# Download forms from my website?



## lhommedieu (Feb 6, 2005)

I want people to be able to download registration forms, waivers, etc. for a seminar that I am promoting.  How do I do this?

OR

Do I merely configure a web page so that it can be printed from the screen?

Best,

Steve Lamade


----------



## Autocrat (Feb 6, 2005)

Hi there.....

You could produce the forms you want them to fill-in in something like word, then place those files on your server, with a link to download them.... this would call up the download wizard in windows etc.....
OR
You could make the forms out in HTML etc.... then have them print that page out... either through the File Menu, or via a buttion/link!

Either way is good.... you could do both!


----------



## Bob Hubbard (Feb 6, 2005)

You can use Adobe Acrobat (or any other PDF writer) to create it that way.

You can use MS Word, or Notepad.

You can use a paint program and make it a Jpeg.

A well formatted HTML page would also work.

My personal preference is PDF because you have the largest amount of portability. (Meaning it'll look the same on Windows, Mac or Linux).


----------



## Autocrat (Feb 6, 2005)

NOTE - If you want it downloadable, you can use the header tags to force the browser to make it a download, (will have to be a none-browser-viewable file such as it being zipped), or you can just have it on your server with a link and tell people to right click on the link and save target as!


----------



## lhommedieu (Feb 6, 2005)

Kaith Rustaz said:
			
		

> My personal preference is PDF because you have the largest amount of portability. (Meaning it'll look the same on Windows, Mac or Linux).



If I make it in Word, will it download to a Mac or Linux -based computer?

Sorry - I'm a complete novice at this.  It works very well on my PC when I download from my web site.

Best,

Steve


----------



## Bob Hubbard (Feb 6, 2005)

If you make it in Word, the person viewing it will need to have either Word or a Word compatable word processor.  Formatting, fonts, etc. may change.

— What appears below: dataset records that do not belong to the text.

/-- The copies that have entered the fabric and not left it end with a code. -/
def State.endCrossing (s : State) (code : Nat) : State :=
  let cs := s.copies.filter fun c => match c.loc with
    | .fabric _ => true
    | _ => false
  let s := cs.foldl (fun s c => (s.closeBad c.id).endCopy c.id code) s
  { s with fabric := { s.fabric with
    waiting := [], streams := [], lanes := s.fabric.lanes.map fun x => { x with queue := [] } } }

/-- The work in flight of a function whose drain is forced is dropped under its chapter's code (R98); that of a Relief quadrant by
`State.endSearches`. -/
def State.forceWork (s : State) (n : Nat) : State :=
  if n < 0x100 then (if s.receiving n then s.forceReception n 0x0E else s).stomp n 0x0E
  else if n < 0x180 then ((groupPorts (n - 0x100)).foldl (fun s p => s.endSending p 0x90) s).flag Obj.queueSummary 11
  else if n < 0x200 then (groupPorts (n - 0x180)).foldl (fun s p =>
    let s := if (s.port p).rxSeal.isSome then s.forceReception p 0xB9 else s
    if (s.port p).tx.any fun t => t.protect.isSome then s.stomp p 0xB9 else s) s
  else if n < 0x300 then
    let p := n - 0x200
    let s := (s.pipePorts p).foldl (fun s q => s.endSending q 0x3F) s
    let waiting := (s.pipeFrames p).filter Frame.complete
    let s := s.endFrames waiting 0x3F
    let s := (s.pipePorts p).foldl (fun s q => if (s.port q).rxFrame.isSome then s.forceReception q 0x3F else s) s
    s.flag (Obj.pipeFlags p) 2
  else if n < 0x400 then s
  else s.endCrossing 0xC4

/-! ### The commands of a passage -/

/-- A passage of a function, if it is in one. -/
def State.goal (s : State) (n : Nat) : Option FnGoal := (s.goals.find? fun e => e.1 == n).map fun e => e.2

/-- DRAIN_COMPLETE (R97): the function reads HOLD once its work is done. -/
def execDrainComplete (fn : Fn) (s : State) : Result :=
  let n := fnNumber fn
  if s.fn n = 4 ∧ s.drained n then .next (s.holdFromRun n) else .next s

/-- START_COMPLETE (R94, R97). -/
def execStartComplete (fn : Fn) (s : State) : Result :=
  let n := fnNumber fn
  if s.fn n ≠ 5 then .next s
  else match s.goal n with
    | some .run => .next (s.reachRun n)
    | some .hold => .next (s.holdFromOff n)
    | none => .next s

/-! ### Sleep depths (R84-R86, R91) -/

/-- SLEEP_DEPTH of a pipe. -/
def State.depth (s : State) (p : Nat) : Nat := s.obj? (Obj.sleepDepth p)

/-- A pipe has nothing to do (table Sleep depths, row GATED). -/
def State.pipeIdle (s : State) (p : Nat) : Bool :=
  (s.pipeFrames p).isEmpty && !(s.cipher.jobs.any fun j => j.pipe == p) &&
    (s.groupsOf p).all fun g => !s.treeRuns g || (s.eligible g).queues.isEmpty

/-- The pipe's domain is clocked: its function is neither OFF nor FENCED. -/
def State.pipeOn (s : State) (p : Nat) : Bool := s.fn (Fn.pipeNo p) != 0 && s.fn (Fn.pipeNo p) != 3

/-- SLEEP is in force for a pipe: for pipe 16, that of the group it serves (R84, R91). -/
def State.sleepOn (s : State) (p : Nat) : Bool := (s.groupsOf p).any fun g => s.inForce (Obj.sleepEnable g) == 1

/-- A pipe may go deeper than GATED: it is not held (pair 26), serves one group at most (pair 24), and no slice tests it or a round unit of its link
cipher (pair 23). -/
def State.mayDeepen (s : State) (p : Nat) : Bool :=
  !s.heldFn (Fn.pipeNo p) && decide ((s.groupsOf p).length ≤ 1) && !s.sliceOn p &&
    !(List.range 20).any fun i => s.sliceOn (0x440 + 20 * p + i)

/-- PIPE_GATED_ENTRY (R84). -/
def execPipeGatedEntry (pipe : Pipe) (s : State) : Result :=
  let p := pipe.val
  if s.ready && s.depth p == 0 && (s.pipe p).waking.isNone && s.pipeOn p && s.pipeIdle p then .next (s.put (Obj.sleepDepth p) 1)
  else .next s

/-- PIPE_RETAIN_ENTRY (R84): pipe 16 outside a takeover enters from its GATED condition at once. Serving a group with SLEEP on (R91)
it goes as deep as RETAIN: it ignores SLEEP_POLICY, and the spec names no other bound (DESIGN CHOICE, log entry 108). -/
def execPipeRetainEntry (pipe : Pipe) (s : State) : Result :=
  let p := pipe.val
  let ready := s.ready && (s.pipe p).waking.isNone && s.pipeOn p && s.pipeIdle p && s.mayDeepen p
  let due := if p = 16 && (s.groupsOf 16).isEmpty then decide (s.depth p ≤ 1)
    else s.depth p == 1 && s.sleepOn p && (p == 16 || decide (1 ≤ s.obj? (Obj.sleepPolicy p)))
  if ready && due then .next (s.put (Obj.sleepDepth p) 2) else .next s

/-- PIPE_OFF_ENTRY (R84): every port the pipe serves is administratively down with empty egress queues. Nothing of the pipe's own is
kept; its sampling registers start from the SAMPLE_SEED that the Plinth holds (R35, R265). -/
def execPipeOffEntry (pipe : Pipe) (s : State) : Result :=
  let p := pipe.val
  let down := (s.pipePorts p).all fun q => (s.fn q == 0 || s.fn q == 3) && (s.egressCopies q).isEmpty
  if s.ready && (s.pipe p).waking.isNone && s.pipeOn p && s.pipeIdle p && s.mayDeepen p && s.depth p != 3 && s.sleepOn p &&
      p != 16 && s.obj? (Obj.sleepPolicy p) == 2 && down then
    .next ((s.setPipe p fun _ => PipeSt.reset (s.obj? Obj.sampleSeed) p).put (Obj.sleepDepth p) 3)
  else .next s

/-- PIPE_WAKE (R84, R85): a slice or an access wakes a pipe to GATED, any other cause wakes it whole. A pipe in OFF wakes for a
port or a takeover alone. -/
def execPipeWake (pipe : Pipe) (cause : WakeCause) (s : State) : Result :=
  let p := pipe.val
  let d := s.depth p
  if !s.ready then .next s
  else match cause with
    | .arrival => if d < 3 then .next (s.beginWake p) else .next s
    | .egressWork => if d < 3 then .next (s.beginWake p) else .next s
    | .portUp => if d = 3 ∧ (s.pipePorts p).any (fun q => s.fn q != 0 && s.fn q != 3) then .next (s.beginWake p) else .next s
    | .slice => if d < 3 then .next (s.wakeTo p 1) else .next s
    | .access => if d < 3 then .next (s.wakeTo p 1) else .next s
    | .takeover => if s.faults.takeovers.any fun t => t.pipe == p then .next (s.beginWake p) else .next s

/-- PIPE_WAKE_END (R85): the pipe stands at the depth its wake was for. -/
def execPipeWakeEnd (pipe : Pipe) (s : State) : Result :=
  let p := pipe.val
  match (s.pipe p).waking with
  | some t => .next ((s.setPipe p fun x => { x with waking := none }).put (Obj.sleepDepth p) (min t (s.depth p)))
  | none => .next s

end Sys2Proof.Machine
end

Note: There is no version of Word for Linux.  There are alternative programs out which will read most, but possibly not all versions of Word documents.


----------



## lhommedieu (Feb 6, 2005)

Kaith,

Thank you.  I'll leave it in MS Word for now - and get Adobe later when I can afford it.  I linked it to my seminar page.  The finished product is:

http://www.northshoreac.com/san_miguel_eskrima/waiver.doc

Thanks again everyone for your help.

Best, 

Steve


----------



## dubljay (Feb 6, 2005)

lhommedieu said:
			
		

> Kaith,
> 
> Thank you. I'll leave it in MS Word for now - and get Adobe later when I can afford it. I linked it to my seminar page. The finished product is:
> 
> ...


 
 The waiver looks good, Just one question about it.  Pherhas this is event is only for those over 18, but I did not see a space for parental consent... a minor cannot give legal concent of any contract (as far as I know)  the only reason I mention it is because that has been on every wavier I have signed.


----------



## Bob Hubbard (Feb 6, 2005)

Steve,
  Hunt around on the shareware sites.  I found a plug in for an earlier version of MS word that allowed it to save as a PDF.  

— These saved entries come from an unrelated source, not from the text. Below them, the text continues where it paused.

-- ==== Sys2Proof/Machine/Atelier.lean ====
section
/-! DEFINITION. The Atelier's sequencers at work: dispatch, microwords, traps, and the loading of their stores (R430-R442). What a
bus operation does to the block it addresses is the effect of the commands that name that block's work; the microword shows
only the sequencer's side of it. -/

namespace Sys2Proof.Machine

/-! ### The microword (R434) -/

/-- The word at and above WORD_COUNT: END (R439). -/
def endWord : Nat := field 138 8

/-- The word at a micro-address of a sequencer. -/
def Seq.word (q : Seq) (pc : Nat) : Nat := ((q.store[pc]?).map BitVec.toNat).getD endWord

/-- A micro-register: MREG0 reads 0 (R429). -/
def Seq.reg (q : Seq) (n : Nat) : Nat := if n = 0 then 0 else (q.regs.getD n 0).toNat

/-- A micro-register written: MREG0 ignores writes (R429). -/
def Seq.setReg (q : Seq) (n v : Nat) : Seq :=
  if n = 0 then q else { q with regs := modifyAt q.regs n fun _ => BitVec.ofNat 64 v }

/-- What an ALU operation gives: the result if there is one, and C and V where the operation defines them. -/
structure AluOut where
  result : Option Nat
  write : Bool
  carry : Option Bool
  overflow : Option Bool
  deriving DecidableEq, Repr

/-- A result with no carry or overflow of its own. -/
def AluOut.plain (v : Nat) : AluOut := { result := some (v % 2 ^ 64), write := true, carry := none, overflow := none }

/-- Signed overflow of an exact result. -/
def signedOver (x : Int) : Bool := decide (x < -(2 ^ 63 : Nat)) || decide ((2 ^ 63 : Nat) ≤ x)

/-- A sum, with its carry and overflow. -/
def aluAdd (a b : Nat) : AluOut :=
  { result := some ((a + b) % 2 ^ 64), write := true, carry := some (decide (2 ^ 64 ≤ a + b)),
    overflow := some (signedOver (toInt 64 a + toInt 64 b)) }

/-- A difference. Whether C is a carry or a borrow the spec does not say. -/
def aluSub (a b : Nat) (write : Bool) : AluOut :=
  { result := some ((a + 2 ^ 64 - b) % 2 ^ 64), write := write, carry := none,
    overflow := some (signedOver (toInt 64 a - toInt 64 b)) }

/-- A check of eight bytes, most significant first, from a running register (R42, R120). -/
def crcStep (poly a b : Nat) : Nat := (toBe 8 b).foldl (crcReflectedByte poly) (a % 2 ^ 32)

/-- The ALU operations (R436). -/
def alu (op a b : Nat) : AluOut :=
  let n := bits b 5 0
  if op = 1 then .plain a
  else if op = 2 then aluAdd a b
  else if op = 3 then aluSub a b true
  else if op = 4 then .plain (Nat.land a b)
  else if op = 5 then .plain (Nat.lor a b)
  else if op = 6 then .plain (Nat.xor a b)
  else if op = 7 then .plain (a * 2 ^ n)
  else if op = 8 then .plain (a / 2 ^ n)
  else if op = 9 then .plain (a * 2 ^ n % 2 ^ 64 + a / 2 ^ (64 - n))
  else if op = 10 then aluSub a b false
  else if op = 11 then .plain (popCount 64 a)
  else if op = 12 then .plain ((bitList 64 a).headD 64)
  else if op = 13 then .plain (a / 2 ^ n % 2 ^ bits b 13 8)
  else if op = 14 then .plain (crcStep 0x82F63B78 a b)
  else if op = 15 then .plain (crcStep 0xEDB88320 a b)
  else if op = 16 then .plain (a * b)
  else { result := none, write := false, carry := none, overflow := none }

/-- A flag's value where the operation defines it, else one the spec leaves open. -/
def State.flagValue (s : State) (x : Option Bool) : Bool × State :=
  match x with
  | some b => (b, s)
  | none => let (v, s) := s.free 1; (v == 1, s)

/-- The flags set from an ALU result. With no operation there is none, and they stay (DEDUCED). -/
def State.setFlags (s : State) (n : Nat) (o : AluOut) : State :=
  match o.result with
  | none => s
  | some r =>
    let (c, s) := s.flagValue o.carry
    let (v, s) := s.flagValue o.overflow
    s.setSeq n fun q => { q with z := r == 0, n := bit r 63, c := c, v := v }

/-- The data of a bus read of 2^width bytes, from DATA_REG on, wrapping after MREG15 (R434). What a block returns is not stated
(free). -/
def State.busData (s : State) (n reg width : Nat) : State :=
  if width < 3 then
    let (v, s) := s.free (8 * 2 ^ width)
    s.setSeq n fun q => q.setReg reg v
  else (List.range (2 ^ (width - 3))).foldl (fun s i =>
    let (v, s) := s.free 64
    s.setSeq n fun q => q.setReg ((reg + i) % 16) v) s

/-- A bus operation: whether it ends in error is the addressed block's to say (free), and a read writes its data. -/
def State.busOp (s : State) (n w : Nat) : State :=
  let op := bits w 99 96
  if op = 0 ∨ 5 ≤ op then s
  else
    let (e, s) := s.free 1
    let s := s.setSeq n fun q => { q with busError := e == 1 }
    if op = 1 then s.busData n (bits w 86 83) (min (bits w 82 80) 6) else s

/-- The operations of a word, in the order in which its end writes them (R435); its clocks are counted (R424, R436). -/
def State.runOps (s : State) (n w : Nat) : State :=
  let q := s.seq n
  let s := s.countN (0x1C0 + n) (bits w 143 142 + 1)
  let a := q.reg (bits w 109 106)
  let b := if bit w 101 then bits w 63 0 else q.reg (bits w 105 102)
  let o := alu (bits w 118 114) a b
  let s := match o.result, o.write with
    | some r, true => s.setSeq n fun q => q.setReg (bits w 113 110) r
    | _, _ => s
  let s := s.busOp n w
  let s := if bit w 100 then s.setFlags n o else s
  s.setSeq n fun q => { q with noTrap := bit w 79 }

/-- A condition (table Conditions). A block's status word is not stated (free). -/
def State.condition (s : State) (n cond : Nat) : Bool × State :=
  let q := s.seq n
  if cond = 0 then (true, s)
  else if cond = 1 then (q.z, s)
  else if cond = 2 then (q.c, s)
  else if cond = 3 then (q.n, s)
  else if cond = 4 then (q.v, s)
  else if cond = 5 then (q.busError, s)
  else if cond = 6 then (!q.queue.isEmpty, s)
  else if cond = 7 then (q.traps.any fun t => decide (t.level < q.level), s)
  else if cond < 16 then (false, s)
  else let (v, s) := s.free 1; (v == 1, s)

/-! ### Running a word (R435, R437) -/

/-- The pending trap that is taken next: the highest level above the running one, the oldest of it (R437). -/
def Seq.nextTrap (q : Seq) : Option Trap :=
  if q.noTrap then none
  else match q.traps.find? fun t => t.level == 2 && decide (q.level < 2) with
    | some t => some t
    | none => q.traps.find? fun t => decide (q.level < t.level)

/-- A sequencer works: it is in service, or on its way to the checkpoint at which it is released. -/
def State.seqWorks (s : State) (n : Nat) : Bool :=
  !s.fenced (0x5A0 + n) && match (s.seq n).service with
    | .inService => true
    | .releasing => true
    | _ => false

/-- A released sequencer that stands at its checkpoint waits there. -/
def Seq.parked (q : Seq) : Bool := q.service == .releasing && q.atCheckpoint

/-- A sequencer's next word has a sequence code, and nothing comes before it: it runs a routine or a trap, and no trap waits to be
taken. -/
def State.atWord (s : State) (n code : Nat) : Bool :=
  let q := s.seq n
  let c := bits (q.word q.pc.toNat) 141 138
  s.ready && s.seqWorks n && (q.running.isSome || decide (1 ≤ q.level)) && q.nextTrap.isNone && !q.parked &&
    (c == code || (code == 8 && decide (10 ≤ c)))

/-- The word of a sequencer. -/
def State.seqWord (s : State) (n : Nat) : Nat := (s.seq n).word (s.seq n).pc.toNat

/-- A sequencer goes on at an address. One at or above WORD_COUNT is a FATAL fault of the trap state check (R435). -/
def State.goto (s : State) (n address : Nat) : State :=
  let a := address % 16384
  let s := s.setSeq n fun q => { q with pc := BitVec.ofNat 14 a, waiting := false }
  if a < (s.seq n).store.length then s
  else s.judge { unit := 0x5A0 + n, checker := 2, cls := 2, access := 12, master := 0x5A0 + n, address := 0 }

/-- The address after a sequencer's word. -/
def State.pcNext (s : State) (n : Nat) : Nat := (s.seq n).pc.toNat + 1

/-- CONTINUE (R435). -/
def execContinueWord (sequencer : Sequencer) (s : State) : Result :=
  let n := sequencer.val
  if !s.atWord n 0 then .next s
  else .next ((s.runOps n (s.seqWord n)).goto n (s.pcNext n))

/-- JUMP (R435). -/
def execJumpWord (sequencer : Sequencer) (s : State) : Result :=
  let n := sequencer.val
  let w := s.seqWord n
  if !s.atWord n 1 then .next s else .next ((s.runOps n w).goto n (bits w 132 119))

/-- A branch taken where COND, as it stands after the word's writes, is as asked (R435). -/
def State.branchWord (s : State) (n : Nat) (onTrue : Bool) : State :=
  let w := s.seqWord n
  let (c, t) := (s.runOps n w).condition n (bits w 137 133)
  t.goto n (if c == onTrue then bits w 132 119 else s.pcNext n)

/-- BRANCH_SET (R435). -/
def execBranchSet (sequencer : Sequencer) (s : State) : Result :=
  if !s.atWord sequencer.val 2 then .next s else .next (s.branchWord sequencer.val true)

/-- BRANCH_CLEAR (R435). -/
def execBranchClear (sequencer : Sequencer) (s : State) : Result :=
  if !s.atWord sequencer.val 3 then .next s else .next (s.branchWord sequencer.val false)

/-- CALL (R435): MREG15 takes micro-PC + 1. -/
def execCallWord (sequencer : Sequencer) (s : State) : Result :=
  let n := sequencer.val
  let w := s.seqWord n
  if !s.atWord n 4 then .next s
  else .next (((s.runOps n w).setSeq n fun q => q.setReg 15 (s.pcNext n % 16384)).goto n (bits w 132 119))

/-- RETURN (R435): MREG15 as it stands after the word's writes. -/
def execReturnWord (sequencer : Sequencer) (s : State) : Result :=
  let n := sequencer.val
  if !s.atWord n 5 then .next s
  else
    let t := s.runOps n (s.seqWord n)
    .next (t.goto n (bits ((t.seq n).reg 15) 13 0))

/-- WAIT (R435): the word's operations run once, and the word repeats until COND is true. -/
def execWaitWord (sequencer : Sequencer) (s : State) : Result :=
  let n := sequencer.val
  let w := s.seqWord n
  if !s.atWord n 6 then .next s
  else
    let t := if (s.seq n).waiting then s.countN (0x1C0 + n) (bits w 143 142 + 1) else s.runOps n w
    let (c, t) := t.condition n (bits w 137 133)
    if c then .next (t.goto n (s.pcNext n)) else .next (t.setSeq n fun q => { q with waiting := true })

/-! ### Dispatch (R430, R431) -/

/-- The queues a sequencer serves: its own, then those of the sequencers out of service that it covers, in the order in which
covering reaches it. -/
def State.servedQueues (s : State) (n : Nat) : List Nat :=
  n :: ((List.range 8).map fun i => (n + 1 + i) % 8).filter fun h => h != n && !s.inService h && s.coverOf h == some n

/-- A list turned so that an element comes first. -/
def turnTo (l : List Nat) (x : Nat) : List Nat := l.dropWhile (fun y => y != x) ++ l.takeWhile fun y => y != x

/-- The queue that comes after another in a sequencer's turn. -/
def State.turnAfter (s : State) (n k : Nat) : Option Nat :=
  match (turnTo (s.servedQueues n) k).drop 1 with
  | h :: _ => if h = n then none else some h
  | [] => none

/-- The first queue with a request, from the one whose turn it is. -/
def State.dispatchQueue (s : State) (n : Nat) : Option Nat :=
  (turnTo (s.servedQueues n) ((s.seq n).turn.getD n)).find? fun h => !(s.seq h).queue.isEmpty

/-- ROUTINE_DISPATCH (R430): an idle sequencer takes its next request and enters the routine of its kind. -/
def execRoutineDispatch (sequencer : Sequencer) (s : State) : Result :=
  let n := sequencer.val
  let q := s.seq n
  if !s.ready || !s.inService n || q.running.isSome || q.level != 0 || q.nextTrap.isSome then .next s
  else match s.dispatchQueue n with
    | none => .next s
    | some k =>
      let record := ((s.seq k).queue.headD none)
      let s := s.setSeq k fun x => { x with queue := x.queue.drop 1 }
      .next (s.setSeq n fun x => x.enter k record)

/-- CHECKPOINT (R433, R431): the record is written, and a cover with other work puts its routine back and changes queue. A trap
keeps no record. -/
def execCheckpoint (sequencer : Sequencer) (s : State) : Result :=
  let n := sequencer.val
  if !s.atWord n 7 then .next s
  else
    let t := (s.runOps n (s.seqWord n)).goto n (s.pcNext n)
    match (t.seq n).running with
    | none => .next t
    | some k =>
      if (t.seq n).level ≠ 0 then .next t
      else
        let t := t.setSeq n fun q => { q with checkpoint := some (q.saved q.pc) }
        let other := (t.servedQueues n).any fun h => h != k && !(t.seq h).queue.isEmpty
        if t.inService n && other then .next ((t.putBack n).setSeq n fun q => { q with turn := t.turnAfter n k }) else .next t

/-- END (R435): the routine ends. Its sequencer is idle until the next request is dispatched. -/
def execEndRoutine (sequencer : Sequencer) (s : State) : Result :=
  let n := sequencer.val
  if !s.atWord n 8 then .next s
  else
    let t := s.runOps n (s.seqWord n)
    let k := (t.seq n).running.getD n
    let t := t.bump64 (Obj.seqRoutines n)
    .next (t.setSeq n fun q => { q with
      running := none, checkpoint := none, level := 0, frames := [none, none], waiting := false, noTrap := false,
      turn := t.turnAfter n k })

/-! ### Traps (R437) -/

/-- MICRO_TRAP (R437): the running state is saved into the frame of the trap's level, and its entry is taken. -/
def execMicroTrap (sequencer : Sequencer) (s : State) : Result :=
  let n := sequencer.val
  let q := s.seq n
  match (if s.ready && s.seqWorks n then q.nextTrap else none) with
  | none => .next s
  | some t => .next ((s.count (0x1C8 + n)).setSeq n fun q => { q with
      frames := modifyAt q.frames (t.level - 1) fun _ => some (q.saved q.pc), traps := q.traps.erase t, level := t.level,
      pc := BitVec.ofNat 14 (64 + 8 * (t.level - 1) + t.cause), waiting := false })

/-- TRAP_RETURN (R437): the interrupted state is restored. Outside a trap no state is saved, and where the sequencer goes is not
stated (free). -/
def execTrapReturn (sequencer : Sequencer) (s : State) : Result :=
  let n := sequencer.val
  if !s.atWord n 9 then .next s
  else
    let t := s.runOps n (s.seqWord n)
    let level := (t.seq n).level
    match (if level = 0 then none else (t.seq n).frames.getD (level - 1) none) with
    | some f => .next (t.setSeq n fun q => { q.resumed f with frames := modifyAt q.frames (level - 1) fun _ => none })
    | none => let (a, t) := t.free 14; .next (t.goto n a)

/-! ### Loading (R442) -/

/-- The image in RELOAD_IMAGE, as long as its header says. -/
def State.reloadImage (s : State) : List Byte :=
  s.bytes Obj.reloadImage 0 (min 393216 (imageLength (s.bytes Obj.reloadImage 0 16)))

/-- A write of RELOAD_START, where R443 allows it: 1 from RELOAD_IMAGE, 2 from the image hold. -/
def State.reloadStart (s : State) (v : Nat) : Option State :=
  if !s.mayReload then none
  else if v = 1 then some ((s.startReload s.reloadImage false).request 7)
  else if v = 2 then some ((s.startReload s.atelier.hold true).request 7)
  else none

/-- SEQUENCER_LOADED (R442 steps 4 and 5): the store is loaded and read back. A mismatch is a CONTAINED fault and loads once
more; a second one fences the sequencer. -/
def execSequencerLoaded (matched : Bool) (s : State) : Result :=
  match (List.range 8).find? fun n => (s.seq n).service == .loading with
  | none => .next s
  | some n =>
    if matched then
      let image := s.atelier.staging
      let s := s.setSeq n fun q => { q with store := imageStore image, service := .inService, loadRetried := false }
      let s := ({ s with atelier := { s.atelier with loaded := s.atelier.loaded ++ [n] } } : State).put (Obj.seqImageLevel n)
        (imageLevel image)
      .next s.reloadNext
    else
      let again := (s.seq n).loadRetried
      let s := s.setSeq n fun q => { q with loadRetried := true }
      let s := s.judge { unit := 0x5A0 + n, checker := 0, cls := 1, access := 0, master := 0x5A0 + n, address := 0 }
      .next (if again && !s.fenced (0x5A0 + n) then s.fenceUnit (0x5A0 + n) 1 false else s)

end Sys2Proof.Machine
end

Heres a few links to check out:
http://www.softpile.com/Business/Text_Utilities/Review_20422_index.html
http://www.download.com/Convert-DOC-to-PDF-for-Word/3000-6675_4-10349323.html

I can't guarentee their usefullness, but they seemed alot cheaper than the couple hundred bucks for Acrobat.


----------



## Andrew Green (Feb 6, 2005)

openoffice.org - will do a export to pdf on wordprocessing, and other office suite documents.


----------